И на самом деле, дама пришла в себя. Чай попила, даже порозовела.
Я ее попросил, чтобы на примерку она прислала дочку, а о деньгах не беспокоилась. Вот тут она меня удивила. Сказала фразу красивую, но непонятную. Она пристально на меня посмотрела и спросила, знаю ли я писателя Бабеля.
— Конечно, нет. Откуда мне, я только хедер закончил, и то с грехом пополам.
Она улыбнулась и улыбка эта была очень женственна. И сказала шепотом:
— …Когда матери нет в живых, она оставляет по себе воспоминание… Память о матери питает в нас сострадание… Это сказал Исаак Бабель, очень интересный писатель. Сейчас его уже, верно, и в живых нет…
Вот так Татьяна Николаевна и дочь ее Дамира стали приходить ко мне в мастерскую.
Вечером, заперев дверь подвальчика, я слушал рассказы о московской жизни, театрах, цирках и музеях. А Дамирка читала стихи Симонова про войну. Было тихо вечерами. Мне казалось, что в окно стучит счастье.

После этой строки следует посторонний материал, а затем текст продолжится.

/-- ROR rotates right by the count; ROC gives the same ORed with the old carry as ShiftNumerics names it; both write N and
Z and leave V, and leave C by default; that a value of ShiftNumerics lets them write C as a right shift does is the
model's (log 11) (42_shift.md R181, R182, R189, R190, 93_implementation_defined.md section 3). -/
def Obligations.RotateResult : Prop :=
  ∀ (s : State) (rd : RegNum) (count : BitVec 3) (n : Nat) (a cin : Word) (nm : ShiftNumerics) (c : Bool),
    Usable s rd → a = s.reg rd → n = count.toNat → cin = (if pswC s.psw then 1 else 0) →
    nm = s.cfg.shiftNumerics →
    c = (if nm.rotateCarry then shiftC nm n (a.getLsbD (n - 1)) (a.getLsbD 0) (pswC s.psw) else pswC s.psw) →
    GivesShift (exec (.ror rd count) s) s rd n (a.rotateRight n) c ∧
    GivesShift (exec (.roc rd count) s) s rd n (a.rotateRight n ||| shiftCin nm n cin) c

/-! ## Single operand -/

/-- SWB exchanges the two bytes, INV inverts every bit, NEG gives 0 minus the value modulo 2^16; none writes a flag
(43_single_operand.md R200 to R204). -/
def Obligations.SingleOperandResult : Prop :=
  ∀ (s : State) (rx : RegNum) (a : Word), Usable s rx → a = s.reg rx →
    (∃ r : Word, r = a.extractLsb' 0 8 ++ a.extractLsb' 8 8 ∧ Gives (exec (.swb rx) s) s rx r) ∧
    (∃ r : Word, (∀ j < 16, r.getLsbD j = !a.getLsbD j) ∧ Gives (exec (.inv rx) s) s rx r) ∧
    (∃ r : Word, r.toNat = (2 ^ 16 - a.toNat) % 2 ^ 16 ∧ Gives (exec (.neg rx) s) s rx r)

/-! ## Control flow -/

/-- The eight conditional jumps: when the condition on the active PSW holds, a pending transfer to
X + JumpBase + sext(target9) in the current CS, X the jump's own offset; when it does not, nothing; nothing else
changes; taken in a delay slot, a refusal (45_control_flow.md R231 to R239, R241, R243). -/
def Obligations.ConditionalJumpResult : Prop :=
  ∀ (s : State) (target : BitVec 9) (x : Word) (i : Instr) (c : Bool), s.pc = x + 1 →
    (i, c) ∈ [(Instr.jz target, s.psw.getLsbD 1), (.jnz target, !s.psw.getLsbD 1),
      (.jc target, s.psw.getLsbD 3), (.jnc target, !s.psw.getLsbD 3),
      (.jn target, s.psw.getLsbD 0), (.jnn target, !s.psw.getLsbD 0),
      (.jo target, s.psw.getLsbD 2), (.jno target, !s.psw.getLsbD 2)] →
    (c = true → s.dly = none →
      exec i s = .next { s with dly := some ⟨none, x + s.cfg.jumpBase + target.signExtend 16⟩ }) ∧
    (c = true → s.dly ≠ none → exec i s = .refused .transferInSlot) ∧
    (c = false → exec i s = .next s)

/-- JML with an even Rx: a pending transfer to CS = Rx, offset = Rx + 1, as they read when it executes; with Rx = 14
the offset is X + 1; nothing else changes; an odd Rx is refused (45_control_flow.md R240, R241, R243). -/
def Obligations.FarJumpResult : Prop :=
  (∀ (s : State) (rx : RegNum), rx.getLsbD 0 = false → s.dly = none →
    exec (.jml rx) s = .next { s with dly := some ⟨some (s.reg rx), s.reg (rx + 1)⟩ }) ∧
  (∀ (s : State) (rx : RegNum), rx.getLsbD 0 = true → exec (.jml rx) s = .refused .oddJml) ∧
  (∀ (s : State) (rx : RegNum), rx.getLsbD 0 = false → s.dly ≠ none → ∃ r, exec (.jml rx) s = .refused r)

/-! ## PSW operations -/

/-- SRS, SRD, ERS and ERD copy the register number into PSW.SR or PSW.ER, write the dual bit and change nothing else;
they complete in every state (46_psw_ops.md R250 to R255). -/
def Obligations.SelectorResult : Prop :=
  ∀ (s : State) (rx : RegNum) (dual : Bool),
    (∃ t, exec (if dual then .srd rx else .srs rx) s = .next t ∧ pswSR t.psw = rx ∧ pswDS t.psw = dual ∧
      (∀ j, j < 6 ∨ 10 < j → t.psw.getLsbD j = s.psw.getLsbD j) ∧ NoDest s t ∧ Frame s t) ∧
    (∃ t, exec (if dual then .erd rx else .ers rx) s = .next t ∧ pswER t.psw = rx ∧ pswDE t.psw = dual ∧
      (∀ j, j < 11 ∨ 15 < j → t.psw.getLsbD j = s.psw.getLsbD j) ∧ NoDest s t ∧ Frame s t)

/-- SET, CLR, SET2 and CLR2 write the one PSW bit their index names and change nothing else; a bit above 15 is refused,
and so is a write that would change S (46_psw_ops.md R256 to R262). -/
def Obligations.PswBitResult : Prop :=
  ∀ (s : State) (imm : BitVec 4) (i : Instr) (k : Nat) (b : Bool),
    (i, k, b) ∈ [(Instr.set imm, imm.toNat, true), (.clr imm, imm.toNat, false),
      (.set2 imm, imm.toNat + 4, true), (.clr2 imm, imm.toNat + 4, false)] →
    (k < 16 → (k = 5 → s.psw.getLsbD 5 = b) → ∃ t, exec i s = .next t ∧ t.psw.getLsbD k = b ∧
      (∀ j, j ≠ k → t.psw.getLsbD j = s.psw.getLsbD j) ∧ NoDest s t ∧ Frame s t) ∧
    (k = 5 → s.psw.getLsbD 5 ≠ b → exec i s = .refused .viewChange) ∧
    (16 ≤ k → exec i s = .refused .pswBitAbove15)

/-! ## System -/

/-- NOP changes nothing; FSH empties the recent-write window and the fetch window and changes nothing else; both
complete in every state, in a delay slot too (47_system.md R271, R272). -/
def Obligations.NopAndFlush : Prop :=
  encode .nop = 0xFFF0 ∧ encode .fsh = 0xFFF1 ∧
  (∀ s : State, exec .nop s = .next s) ∧
  (∀ s : State, exec .fsh s = .next { s with recent := [], stored := [] })
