-- ==== Sys2Proof/Laws/Flags.lean ====
section
/-! SUPPORT. What every PSW update leaves in every bit, and the flags read back after it. -/

namespace Sys2Proof.Machine

/-- One bit written, the others as before (46_psw_ops.md R256). -/
theorem getLsbD_pswSet (p : Word) (i j : Nat) (b : Bool) (hi : i < 16) :
    (pswSet p i b).getLsbD j = if j = i then b else p.getLsbD j := by
  have ht : (BitVec.twoPow 16 i).getLsbD j = decide (j = i) := by
    rw [BitVec.getLsbD_twoPow]
    by_cases h : j = i
    · simp [h, hi]
    · simp [h, Ne.symm h]
  unfold pswSet
  cases b
  · by_cases hj : j < 16
    · by_cases h : j = i <;> simp [h, hj, hi]
    · have : j ≠ i := by omega
      simp [BitVec.getLsbD_of_ge _ _ (Nat.le_of_not_lt hj), this]
  · by_cases h : j = i <;> simp [ht, h, hi]

@[simp] theorem getLsbD_pswSet_self (p : Word) (i : Nat) (b : Bool) (hi : i < 16) :
    (pswSet p i b).getLsbD i = b := by simp [getLsbD_pswSet p i i b hi]

theorem getLsbD_pswSet_ne (p : Word) {i j : Nat} (b : Bool) (hi : i < 16) (h : j ≠ i) :
    (pswSet p i b).getLsbD j = p.getLsbD j := by simp [getLsbD_pswSet p i j b hi, h]

/-- Writing the value a bit has changes nothing. -/
theorem pswSet_same (p : Word) (i : Nat) (b : Bool) (hi : i < 16) (h : p.getLsbD i = b) : pswSet p i b = p := by
  apply BitVec.eq_of_getLsbD_eq
  intro j _
  rw [getLsbD_pswSet p i j b hi]
  split
  · rename_i e; rw [e, h]
  · rfl

/-- The bits of a PSW after N and Z are written. -/
theorem getLsbD_pswSetNZ (p r : Word) (j : Nat) :
    (pswSetNZ p r).getLsbD j = if j = 1 then r == 0 else if j = 0 then r.msb else p.getLsbD j := by
  unfold pswSetNZ
  rw [getLsbD_pswSet _ _ _ _ (by omega), getLsbD_pswSet _ _ _ _ (by omega)]

/-- The bits of a PSW after N and Z of a 32-bit result are written. -/
theorem getLsbD_pswSetNZ32 (p : Word) (r : BitVec 32) (j : Nat) :
    (pswSetNZ32 p r).getLsbD j = if j = 1 then r == 0 else if j = 0 then r.msb else p.getLsbD j := by
  unfold pswSetNZ32
  rw [getLsbD_pswSet _ _ _ _ (by omega), getLsbD_pswSet _ _ _ _ (by omega)]

/-- The bits of a PSW after a 4-bit selector at `lo` and the dual bit above it are written
(46_psw_ops.md R250). -/
theorem getLsbD_pswSelect (p : Word) (lo j : Nat) (r : RegNum) (dual : Bool) (h : lo + 4 < 16) :
    (pswSelect p lo r dual).getLsbD j =
      if j = lo + 4 then dual else if lo ≤ j ∧ j < lo + 4 then r.getLsbD (j - lo) else p.getLsbD j := by
  unfold pswSelect
  rw [getLsbD_pswSet _ _ _ _ (by omega), getLsbD_pswSet _ _ _ _ (by omega), getLsbD_pswSet _ _ _ _ (by omega),
    getLsbD_pswSet _ _ _ _ (by omega), getLsbD_pswSet _ _ _ _ (by omega)]
  by_cases h4 : j = lo + 4
  · simp [h4]
  by_cases h3 : j = lo + 3
  · subst h3; simp
  by_cases h2 : j = lo + 2
  · subst h2; simp
  by_cases h1 : j = lo + 1
  · subst h1; simp
  by_cases h0 : j = lo
  · subst h0; simp
  simp only [h4, h3, h2, h1, h0, if_false]
  rw [if_neg (by omega)]

/-- The bits of a PSW after a shift: N and Z where it writes them, C where it writes it (42_shift.md R182). -/
theorem getLsbD_pswShift (nz : Bool) (p : Word) (o : ShiftOut) (j : Nat) :
    (pswShift nz p o).getLsbD j =
      if j = 3 then o.carry.getD (p.getLsbD 3)
      else if nz = true ∧ j = 1 then o.value == 0 else if nz = true ∧ j = 0 then o.value.msb else p.getLsbD j := by
  have hq : (if nz then pswSetNZ p o.value else p).getLsbD j =
      if nz = true ∧ j = 1 then o.value == 0 else if nz = true ∧ j = 0 then o.value.msb else p.getLsbD j := by
    cases nz <;> simp [getLsbD_pswSetNZ]
  unfold pswShift
  cases h : o.carry with
  | none =>
    simp only [hq]
    by_cases h3 : j = 3
    · subst h3; simp
    · simp [h3]
  | some c =>
    simp only [getLsbD_pswSet _ 3 j c (by omega), hq]
    simp

/-- C after a shift that writes it, in every value of the parameter (42_shift.md R181). -/
theorem carryOut_getD (nm : ShiftNumerics) (n : Nat) (last edge old : Bool) :
    (carryOut nm n last edge).getD old =
      if n = 0 then
        (if nm.zeroFlags = .carryCleared then false else if nm.zeroFlags = .carryEdge then edge else old)
      else if nm.carryOut = .lastOut then last else edge := by
  unfold carryOut
  cases nm.zeroFlags <;> cases nm.carryOut <;> split <;> simp

/-! ## The flags after an update -/

@[simp] theorem pswN_pswSetNZ (p r : Word) : pswN (pswSetNZ p r) = r.msb := getLsbD_pswSetNZ p r 0
@[simp] theorem pswZ_pswSetNZ (p r : Word) : pswZ (pswSetNZ p r) = (r == 0) := getLsbD_pswSetNZ p r 1
@[simp] theorem pswV_pswSetNZ (p r : Word) : pswV (pswSetNZ p r) = pswV p := getLsbD_pswSetNZ p r 2
@[simp] theorem pswC_pswSetNZ (p r : Word) : pswC (pswSetNZ p r) = pswC p := getLsbD_pswSetNZ p r 3
@[simp] theorem pswS_pswSetNZ (p r : Word) : pswS (pswSetNZ p r) = pswS p := getLsbD_pswSetNZ p r 5

@[simp] theorem pswN_pswSetNZ32 (p : Word) (r : BitVec 32) : pswN (pswSetNZ32 p r) = r.msb :=
  getLsbD_pswSetNZ32 p r 0
@[simp] theorem pswZ_pswSetNZ32 (p : Word) (r : BitVec 32) : pswZ (pswSetNZ32 p r) = (r == 0) :=
  getLsbD_pswSetNZ32 p r 1
@[simp] theorem pswV_pswSetNZ32 (p : Word) (r : BitVec 32) : pswV (pswSetNZ32 p r) = pswV p :=
  getLsbD_pswSetNZ32 p r 2
@[simp] theorem pswC_pswSetNZ32 (p : Word) (r : BitVec 32) : pswC (pswSetNZ32 p r) = pswC p :=
  getLsbD_pswSetNZ32 p r 3
@[simp] theorem pswS_pswSetNZ32 (p : Word) (r : BitVec 32) : pswS (pswSetNZ32 p r) = pswS p :=
  getLsbD_pswSetNZ32 p r 5

@[simp] theorem pswN_pswShift (nz : Bool) (p : Word) (o : ShiftOut) :
    pswN (pswShift nz p o) = if nz then o.value.msb else pswN p := by
  unfold pswN; rw [getLsbD_pswShift]; simp
@[simp] theorem pswZ_pswShift (nz : Bool) (p : Word) (o : ShiftOut) :
    pswZ (pswShift nz p o) = if nz then o.value == 0 else pswZ p := by
  unfold pswZ; rw [getLsbD_pswShift]; simp
@[simp] theorem pswV_pswShift (nz : Bool) (p : Word) (o : ShiftOut) : pswV (pswShift nz p o) = pswV p := by
  unfold pswV; rw [getLsbD_pswShift]; simp
@[simp] theorem pswC_pswShift (nz : Bool) (p : Word) (o : ShiftOut) :
    pswC (pswShift nz p o) = o.carry.getD (pswC p) := getLsbD_pswShift nz p o 3
@[simp] theorem pswS_pswShift (nz : Bool) (p : Word) (o : ShiftOut) : pswS (pswShift nz p o) = pswS p := by
  unfold pswS; rw [getLsbD_pswShift]; simp

/-- The I and S bits after a selector write (46_psw_ops.md R250). -/
@[simp] theorem pswS_pswSelect (p : Word) {lo : Nat} (r : RegNum) (d : Bool) (h : 5 < lo ∧ lo < 12) :
    pswS (pswSelect p lo r d) = pswS p := by
  unfold pswS
  rw [getLsbD_pswSelect _ _ _ _ _ (by omega), if_neg (by omega), if_neg (by omega)]

/-- The bits of a PSW after ADD or SUB writes its four flags (41_alu.md R152). -/
theorem getLsbD_pswSetNZVC (p r : Word) (v c : Bool) (j : Nat) :
    (pswSet (pswSet (pswSetNZ p r) 2 v) 3 c).getLsbD j =
      if j = 3 then c else if j = 2 then v else if j = 1 then r == 0 else if j = 0 then r.msb else p.getLsbD j := by
  rw [getLsbD_pswSet _ _ _ _ (by omega), getLsbD_pswSet _ _ _ _ (by omega), getLsbD_pswSetNZ]

end Sys2Proof.Machine
end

Но не достучалось. Оказалось, на самом деле Медногорск — режимный город. Вернее, проклятый режимом.
Татьяна Николаевна вместе с дочерью была неожиданно выслана из Медногорска как семья репрессированного. И потерялись они на просторах «Родины чудесной».
Только через полгода получил я письмо. Такие письма называются «рельсовыми». Записки выбрасывают по ходу поезда с адресами. И ежели обходчик путей найдет, то, как правило, передает по назначению.
Вот и ко мне в подвал пришел железнодорожник, долго мялся, задавал какие-то дурацкие вопросы про хром, ремонт обуви, еще какую-то чепуху.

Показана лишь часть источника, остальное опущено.